-- ==== Sys2Proof/Laws/Frame.lean ====
section
/-! SUPPORT. The output frame, the lengths of the line buffers, and the two resets. -/

namespace Sys2Proof.Machine

/-! ### Lines -/

@[simp] theorem length_forLine {α : Type} (w : Nat) (f : Nat → α) : (forLine w f).length = w := by simp [forLine]

theorem getElem_forLine {α : Type} (w : Nat) (f : Nat → α) {x : Nat} (h : x < (forLine w f).length) :
    (forLine w f)[x]'h = f x := by simp [forLine]

/-- A line no longer than the buffer leaves its length. -/
theorem length_overlay {α : Type} (line old : List α) (h : line.length ≤ old.length) :
    (overlay line old).length = old.length := by simp [overlay]; omega

theorem getD_overlay {α : Type} (row old : List α) (d : α) {x : Nat} (h : x < row.length) :
    (overlay row old).getD x d = row[x]'h := by
  rw [overlay, List.getD_append _ _ _ _ h, List.getD_eq_getElem _ _ h]

@[simp] theorem PerSlot.get_set_same {α : Type} (p : PerSlot α) (L : Slot) (v : α) : (p.set L v).get L = v := by
  cases L <;> rfl

theorem PerSlot.get_set_ne {α : Type} (p : PerSlot α) {L M : Slot} (v : α) (h : M ≠ L) :
    (p.set L v).get M = p.get M := by cases L <;> cases M <;> first | rfl | exact absurd rfl h

@[simp] theorem PerSlot.get_all {α : Type} (v : α) (L : Slot) : (PerSlot.all v).get L = v := by cases L <;> rfl

theorem outW_le (t : Timing) : t.outW ≤ Config.maxOutW := by
  unfold Timing.outW; split <;> decide

/-! ### The output frame -/

theorem OutFrame.pixel_writeRow_same (f : OutFrame) (y : Nat) (row : List Long) {x : Nat} (hx : x < row.length) :
    (f.writeRow y row).pixel x y = row[x] := by
  rw [OutFrame.pixel, OutFrame.writeRow]
  simp only [lookupCell_insertCell_same, List.getD_eq_getElem _ _ hx]

theorem OutFrame.pixel_writeRow_ne (f : OutFrame) {y y' : Nat} (row : List Long) (x : Nat) (h : y' ≠ y) :
    (f.writeRow y row).pixel x y' = f.pixel x y' := by
  simp only [OutFrame.pixel, OutFrame.writeRow, lookupCell_insertCell_ne _ _ h]

@[simp] theorem length_composeRow (c : Cfg2) (a : Accumulators) (b : LineBuffers) (w : Nat) :
    (composeRow c a b w).length = w := length_forLine _ _

/-! ### Accumulators of a line -/

/-- The line scroll update keeps the vertical accumulator. -/
theorem lineScrollSlot_fracY (c : Cfg2) (m : Arena) (y : Nat) (L : Slot) (a : ScrollAcc) :
    (lineScrollSlot c m y L a).fracY = a.fracY := by
  unfold lineScrollSlot
  split
  · dsimp only
    split
    · simp [readLineRecord]
    · rfl
  · rfl

/-! ### Lengths of the line buffers -/

theorem LineBuffers.sized_reset : LineBuffers.reset.sized := by
  simp only [LineBuffers.sized, LineBuffers.reset, PerSlot.get_all, List.length_replicate, implies_true, and_self]

theorem LineBuffers.sized_setLayer {b : LineBuffers} (h : b.sized) (L : Slot) (line : List LayerDot)
    (hl : line.length ≤ Config.maxOutW) : (b.setLayer L line).sized := by
  refine ⟨fun M => ?_, h.2⟩
  simp only [LineBuffers.setLayer]
  by_cases hM : M = L
  · subst hM; rw [PerSlot.get_set_same, length_overlay _ _ (by rw [h.1]; exact hl), h.1]
  · rw [PerSlot.get_set_ne _ _ hM, h.1]

theorem LineBuffers.sized_setRotCoord {b : LineBuffers} (h : b.sized) (L : Slot) (line : List RotCoord)
    (hl : line.length ≤ Config.maxOutW) : (b.setRotCoord L line).sized := by
  obtain ⟨h1, h2, h3, h4, h5, h6, h7⟩ := h
  cases L with
  | rbg0 => exact ⟨h1, h2, h3, h4, h5, by rw [← h6]; exact length_overlay _ _ (by omega), h7⟩
  | nbg0 => exact ⟨h1, h2, h3, h4, h5, h6, by rw [← h7]; exact length_overlay _ _ (by omega)⟩
  | _ => exact ⟨h1, h2, h3, h4, h5, h6, h7⟩

theorem LineBuffers.sized_backgroundLayer {b : LineBuffers} (h : b.sized) (c : Cfg2) (m : Arena) (a : Accumulators)
    {w : Nat} (hw : w ≤ Config.maxOutW) (L : Slot) : (backgroundLayer c m a w b L).sized := by
  unfold backgroundLayer
  split
  · exact sized_setLayer h _ _ (by rw [length_forLine]; exact hw)
  · split
    · refine sized_setLayer (sized_setRotCoord h _ _ ?_) _ _ (by rw [length_forLine]; exact hw)
      rw [rotCoordLine, length_forLine]; exact hw
    · exact sized_setLayer h _ _ (by rw [length_forLine]; exact hw)

theorem LineBuffers.sized_windowsLine {b : LineBuffers} (h : b.sized) (c : Cfg2) (m : Arena) {w : Nat}
    (hw : w ≤ Config.maxOutW) (y : Nat) : (windowsLine c m w y b).sized := by
  obtain ⟨h1, h2, h3, h4, h5, h6⟩ := h
  have fits {α : Type} (f : Nat → α) {old : List α} (ho : old.length = Config.maxOutW) :
      (overlay (forLine w f) old).length = Config.maxOutW := by
    rw [length_overlay _ _ (by rw [length_forLine, ho]; exact hw), ho]
  refine ⟨fun L => ?_, h2, fun L => ?_, fits _ h4, fits _ h5, h6⟩
  · show ((b.layer.set .sprite _).get L).length = _
    by_cases hL : L = .sprite
    · subst hL; rw [PerSlot.get_set_same]; exact fits _ (h1 .sprite)
    · rw [PerSlot.get_set_ne _ _ hL, h1]
  · have := h3 L
    cases L <;> exact fits _ this

/-- A scanline keeps the lengths of the line buffers. -/
theorem LineBuffers.sized_lineBuffers {s : State} (h : s.buf.sized) (y : Nat) : (lineBuffers s y).sized := by
  have hw := outW_le s.timing
  have sprite : (spriteLayer s y).sized := by
    obtain ⟨h1, h2⟩ := sized_setLayer h .sprite
      (forLine s.timing.outW fun x => spriteLayerDot s.cfg2 s.mem (s.displayedWord x y)) (by rw [length_forLine]; exact hw)
    refine ⟨h1, ?_, h2.2⟩
    show (overlay _ s.buf.spr).length = _
    rw [length_overlay _ _ (by rw [length_forLine, h.2.1]; exact hw), h.2.1]
  unfold lineBuffers
  have fold (Ls : List Slot) : ∀ b : LineBuffers, b.sized →
      (Ls.foldl (backgroundLayer s.cfg2 s.mem (lineAcc s y) s.timing.outW) b).sized := by
    induction Ls with
    | nil => exact fun _ hb => hb
    | cons L Ls ih => exact fun b hb => ih _ (sized_backgroundLayer hb _ _ _ hw _)
  exact fold _ _ (sized_windowsLine sprite _ _ hw _)

/-! ### Resets -/

/-- What a logic reset answers, in every state. -/
theorem logicReset_eq (s : State) :
    logicReset s =
      .next
        { s.logicCleared with
          acc := frameInitAcc [] s.mem Accumulators.reset
          outFrame :=
            { width := 320, height := 224, fresh := s.freshCount, rows := [(0, List.replicate 320 blankPixel)] } } := by
  have h : (enterVActive s.logicCleared).cfg2.disp = false := by
    show Cfg2.disp [] = false
    decide
  rw [logicReset, enterHActive_active rfl, frameInit_if, renderScanline_blank (by exact h)]
  rfl

theorem softReset_eq (s : State) : softReset s = logicReset s := rfl

theorem hardReset_eq (s : State) : hardReset s = logicReset { s with mem := resetArena s.params } := rfl

end Sys2Proof.Machine
end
* * * *
**Required action:**
In the listing, how many lines include the string "logicCleared"? State the number alone.

**Solved exercise:**
2